Commissioner Housing and Urban Development
- Incumbent
- Assumed office 2023
- Preceded by: Fausat Adebola Ibikunle

Speaker Kaduna State House of Assembly (2015-2020)
- Constituency: Sabon gari
- In office 2015–2020
- Succeeded by: Yusuf Ibrahim Zailani

Member of the Kaduna State House of Assembly

Personal details
- Born: 13 February 1980 (age 46)
- Party: All Progressive Congress (APC)
- Relations: Married
- Children: 5
- Alma mater: UDUAhmadu Bello University, University of Bakh ET RUDA Sudan
- Occupation: Politician, Legislature and Farmer
- Profession: Businessman
- Website: https://twitter.com/abumuhibba

= Aminu Abdullahi Shagali =

Nigerian politician

Aminu Abdullahi Shagali is a Nigerian politician, academic and a public servant. He is the current commissioner of Ministry of Housing and Urban Developments. He served as the special adviser on political matter to Gov. Nasir El-Rufai and the same capacity in APC Gubernatorial campaign for the 2023 general elections. Moreover, he served as the speaker of the 5th Kaduna Assembly.

==Early life and education==
Shagali was born on 13 February 1980, the fifth child of Alhaji Abdullahi Shagali and also the fifth to Hajia Zulaihat Shagali. He attended Bako Zuntu Nursery and Primary School, Zaria (1986–1993), Federal Government College, Daura in Katsina State (1993–1999), and Kaduna State Polytechnic, Zaria (now Nuhu Bamalli Polytechnic) where he sat for the Interim Joint Matriculation Board examination in 2000.

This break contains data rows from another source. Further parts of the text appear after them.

-- ==== Sys2Proof/Tests/Slice0.lean ====
section
/-! SUPPORT. Tests of the model: the well-formedness checks on ill-formed terms, one word for every row of the opcode table, the spec's own
test vectors (spec/95_test_vectors.md, one step each, expected results copied from there), and a witness for the hypotheses of each
statement. -/

open Sys2Proof Sys2Proof.Machine

-- Well-formedness: each check refuses an ill-formed term

theorem test_store_has_no_immediate_form : formExists .sta .immediate = false := by decide
theorem test_increment_has_no_accumulator_form : formExists .inc .accumulator = false := by decide
theorem test_load_x_has_no_x_indexed_form : formExists .ldx .zeroPageX = false := by decide
theorem test_jump_has_no_zero_page_form : formExists .jmp .zeroPage = false := by decide
theorem test_absolute_takes_no_byte : Mode.takes .absolute (.byte 0x12) = false := by decide
theorem test_immediate_takes_no_word : Mode.takes .immediate (.word 0x0012) = false := by decide
theorem test_implicit_takes_no_operand : Mode.takes .implicit (.byte 0x12) = false := by decide
theorem test_well_formed_instruction : Instr.wf (.staAbsoluteX 0x1234) = true := by decide

-- Decoding: the encoding column of spec/opcode_table.json, written out, with 0xA5 as byte operand and 0x34 0x12 as word operand

/-- The one instruction some bytes are. -/
def decodesTo (bytes : List Byte) (i : Instr) : Bool := match decode bytes with
  | .ok (j, rest) => decide (i = j) && rest.isEmpty
  | .error _ => false

theorem test_decode_arithmetic : (decodesTo [0b01101001, 0xA5] (.adcImmediate 0xA5) &&
    decodesTo [0b01100101, 0xA5] (.adcZeroPage 0xA5) &&
    decodesTo [0b01110101, 0xA5] (.adcZeroPageX 0xA5) &&
    decodesTo [0b01101101, 0x34, 0x12] (.adcAbsolute 0x1234) &&
    decodesTo [0b01111101, 0x34, 0x12] (.adcAbsoluteX 0x1234) &&
    decodesTo [0b01111001, 0x34, 0x12] (.adcAbsoluteY 0x1234) &&
    decodesTo [0b01100001, 0xA5] (.adcIndirectX 0xA5) &&
    decodesTo [0b01110001, 0xA5] (.adcIndirectY 0xA5) &&
    decodesTo [0b11101001, 0xA5] (.sbcImmediate 0xA5) &&
    decodesTo [0b11100101, 0xA5] (.sbcZeroPage 0xA5) &&
    decodesTo [0b11110101, 0xA5] (.sbcZeroPageX 0xA5) &&
    decodesTo [0b11101101, 0x34, 0x12] (.sbcAbsolute 0x1234) &&
    decodesTo [0b11111101, 0x34, 0x12] (.sbcAbsoluteX 0x1234) &&
    decodesTo [0b11111001, 0x34, 0x12] (.sbcAbsoluteY 0x1234) &&
    decodesTo [0b11100001, 0xA5] (.sbcIndirectX 0xA5) &&
    decodesTo [0b11110001, 0xA5] (.sbcIndirectY 0xA5) &&
    decodesTo [0b11001001, 0xA5] (.cmpImmediate 0xA5) &&
    decodesTo [0b11000101, 0xA5] (.cmpZeroPage 0xA5) &&
    decodesTo [0b11010101, 0xA5] (.cmpZeroPageX 0xA5) &&
    decodesTo [0b11001101, 0x34, 0x12] (.cmpAbsolute 0x1234) &&
    decodesTo [0b11011101, 0x34, 0x12] (.cmpAbsoluteX 0x1234) &&
    decodesTo [0b11011001, 0x34, 0x12] (.cmpAbsoluteY 0x1234) &&
    decodesTo [0b11000001, 0xA5] (.cmpIndirectX 0xA5) &&
    decodesTo [0b11010001, 0xA5] (.cmpIndirectY 0xA5) &&
    decodesTo [0b11100000, 0xA5] (.cpxImmediate 0xA5) &&
    decodesTo [0b11100100, 0xA5] (.cpxZeroPage 0xA5) &&
    decodesTo [0b11101100, 0x34, 0x12] (.cpxAbsolute 0x1234) &&
    decodesTo [0b11000000, 0xA5] (.cpyImmediate 0xA5) &&
    decodesTo [0b11000100, 0xA5] (.cpyZeroPage 0xA5) &&
    decodesTo [0b11001100, 0x34, 0x12] (.cpyAbsolute 0x1234)) = true := by decide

Shagali studied political science at Usmanu Danfodiyo University, Sokoto, and completed a master's degree in public administration at Ahmadu Bello University Zaria in 2008. He also obtained another master's degree in disaster risk management and administration. He obtained a doctoral degree (PhD) in rural development at the University of Bakhtalruda, Sudan.

Another Master of philosophy was obtained from public Administration in 2019, from Ahmadu Bello University. He bagged PhD in Public Administration Department in Ahmadu Bello University Zaria, after conducting investigative research on Kaduna state legislative affairs.

He is an author of 24 academic journal publications and has presented 12 political and administrative conference papers.

==Political career==
In 2013, five political parties including the CPC merged and formed the All Progressives Congress (APC), the party that won the Nigerian general elections, 2015.

On 11 April 2015, Shagali was re-elected to represent his constituency in the state parliament.

Between 2011 and June 2015, Shagali held many key positions in the Assembly; he was Deputy Minority Leader and Chairman, House Committee on Science and Technology, Deputy Chairman, House committee on Hajj and Islamic affairs, and Deputy Chairman House Committee on Economic Planning.

In 2022, Shagali was appointed by his Excellency Gov. Nasir El rufa’I as the special adviser for political matters of the state. He was equally appointed by Mallam Uba Sani as special adviser on the same political matters in the Kaduna state All Progressive Congress Gubernatorial campaign council on 27 October 2022.

Shagali's colleagues elected him as Speaker of the 5th State Assembly on 8 June 2015. He is a member representing Sabon Gari constituency in the Kaduna State House of Assembly since 2011. He was elected under the Congress for Progressive Change (CPC), one of the opposition political parties founded by his mentor Muhammadu Buhari.

Shagali was reelected as a member in Governorship and State Assembly Elections in March 2019 defeating the PDP candidate and other political parties, he was unanimously elected as the speaker of the state Assembly on 12 June 2019 and served for 8 months 10 days and resigned based on personal reasons. Which he was preceded by the new elected speaker Hon.Yusuf Ibrahim Zailani.

== Bills and motion sponsored ==
Shagali was the then 5th speaker of Kaduna State House of Assembly, under his watch as the 5th speaker of the State, a total number of 86 bills were received and 82 bills have been passed into law. He co-sponsored and passed the Kaduna Investment Promotion agency bill, which paves way to The Kaduna State Investment Promotion Agency (KADIPA) achievements and economic sustainability.